> [REQUIREMENT]
In the entries below, find the line with "word (R96) -/" and the line with "(.reset a) else .error (.payloadLength rest.length)". Print those two and everything between them exactly, and nothing else.

** EXERCISE DATA follows **

-- ==== Sys2Proof/Decode.lean ====
section
/-! DEFINITION. The instruction word, its decoder and its encoder (spec/30_encoding.md).

The bytes decoded are those of one frame: the word, big-endian, and the payload (R96: "the first 2 bytes are the word, and the
rest is payload"). -/

namespace Sys2Proof

/-- What a word is (R97). -/
inductive WordClass where
  | reset (a : Addr)
  | read (a : Addr)
  | write (a : Addr)
  | readSfr (a : Addr)
  | writeSfr (a : Addr)
  | notEmitted (c : Opcode) (a : Addr)
  deriving DecidableEq, Repr

/-- The opcode field, bits 15:12 (R90). -/
def wordOpcode (w : BitVec 16) : Opcode := w.extractLsb' 12 4

/-- The address field, bits 11:0 (R90, R93). -/
def wordAddr (w : BitVec 16) : Addr := w.extractLsb' 0 12

/-- `decode` of R97, on words. -/
def decodeWord (p : Params) (w : BitVec 16) : WordClass :=
  let c := wordOpcode w
  let a := wordAddr w
  if c = p.opReset then .reset a
  else if c = p.opRead then .read a
  else if c = p.opWrite then .write a
  else if c = p.opReadSfr then .readSfr a
  else if c = p.opWriteSfr then .writeSfr a
  else .notEmitted c a

/-- Why the bytes of a frame are no instruction of the block. -/
inductive DecodeError where
  /-- fewer than the two bytes of a word (R96) -/
  | truncated
  /-- the opcode is none of the five (R97, R98) -/
  | notEmitted (c : Opcode) (a : Addr)
  /-- a RESET frame with a payload, or an SFR frame whose payload is not 4 bytes (R96); `n` is its length -/
  | payloadLength (n : Nat)
  deriving DecidableEq, Repr

/-- The instruction of a frame whose word is `w` and whose payload is `rest` (R96). The payload of READ and READ_SFR runs
from chip to host: of the host's bytes only their number counts (log 11). -/
def decodeFrame (p : Params) (w : BitVec 16) (rest : List Byte) : Except DecodeError Instr :=
  match decodeWord p w with
  | .reset a => if rest.length = 0 then .ok (.reset a) else .error (.payloadLength rest.length)
  | .read a => .ok (.read a rest.length)
  | .write a => .ok (.write a rest)
  | .readSfr a => if rest.length = 4 then .ok (.readSfr a) else .error (.payloadLength rest.length)
  | .writeSfr a => if rest.length = 4 then .ok (.writeSfr a (fromLE32 rest)) else .error (.payloadLength rest.length)
  | .notEmitted c a => .error (.notEmitted c a)

/-- Decode the bytes of one frame; total, rejecting by name. -/
def decode (p : Params) : List Byte → Except DecodeError Instr
  | [] => .error .truncated
  | [_] => .error .truncated
  | b0 :: b1 :: rest => decodeFrame p (fromBE16 b0 b1) rest

/-! ### The encoder -/

/-- `encode(op, addr)` of R91. -/
def encodeWord (op : Opcode) (a : Addr) : BitVec 16 := (op.setWidth 16 <<< 12) ||| a.setWidth 16

/-- The encoder at its boundary (R99): an opcode or address that does not fit is refused. -/
def encodeWord? (op addr : Nat) : Option (BitVec 16) :=
  match narrow? 4 op, narrow? 12 addr with
  | some o, some a => some (encodeWord o a)
  | _, _ => none

/-- The opcode of an instruction (R92). -/
def Instr.opcode (p : Params) : Instr → Opcode
  | .reset _ => p.opReset
  | .read _ _ => p.opRead
  | .write _ _ => p.opWrite
  | .readSfr _ => p.opReadSfr
  | .writeSfr _ _ => p.opWriteSfr

/-- The address operand of an instruction (R93). -/
def Instr.addr : Instr → Addr
  | .reset a => a
  | .read a _ => a
  | .write a _ => a
  | .readSfr a => a
  | .writeSfr a _ => a

/-- The bytes that follow the word (R96, R133, R140, R141): nothing, zeros (92 D5), or the payload. -/
def Instr.payload : Instr → List Byte
  | .reset _ => []
  | .read _ n => List.replicate n 0
  | .write _ bytes => bytes
  | .readSfr _ => List.replicate 4 0
  | .writeSfr _ v => le32 v

/-- The bytes of an instruction's frame, word first (R94, R96). -/
def encode (p : Params) (i : Instr) : List Byte := be16 (encodeWord (i.opcode p) i.addr) ++ i.payload

/-! ### The opcode table's words -/

/-- How many payload bytes, all zero, a word of the opcode table stands for here: none for RESET, and the 4 of a
register payload for every other (log 12). -/
def tablePayload (p : Params) (w : BitVec 16) : Nat := if wordOpcode w = p.opReset then 0 else 4

/-- The frame of an opcode-table instruction whose bits are `w`, bit 0 the least significant bit of the word: the word
in its byte order, then payload bytes, which the table gives no bits. -/
def tableFrame (p : Params) (nbits w : Nat) : List Byte :=
  let word := BitVec.ofNat 16 (w % 2 ^ nbits)
  be16 word ++ (List.range (tablePayload p word)).map fun k => BitVec.ofNat 8 (w % 2 ^ nbits / 2 ^ (16 + 8 * k))

/-- The instruction the decoder reads from an opcode-table word, under the default parameters. -/
def decodeTableWord (nbits w : Nat) : Option Instr :=
  match decode Params.default (tableFrame Params.default nbits w) with
  | .ok i => some i
  | .error _ => none

end Sys2Proof
end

** End of EXERCISE DATA **

> [RESULT OF THE EXERCISE]
  /-- fewer than the two bytes of a word (R96) -/
  | truncated
  /-- the opcode is none of the five (R97, R98) -/
  | notEmitted (c : Opcode) (a : Addr)
  /-- a RESET frame with a payload, or an SFR frame whose payload is not 4 bytes (R96); `n` is its length -/
  | payloadLength (n : Nat)
  deriving DecidableEq, Repr

/-- The instruction of a frame whose word is `w` and whose payload is `rest` (R96). The payload of READ and READ_SFR runs
from chip to host: of the host's bytes only their number counts (log 11). -/
def decodeFrame (p : Params) (w : BitVec 16) (rest : List Byte) : Except DecodeError Instr :=
  match decodeWord p w with
  | .reset a => if rest.length = 0 then .ok (.reset a) else .error (.payloadLength rest.length)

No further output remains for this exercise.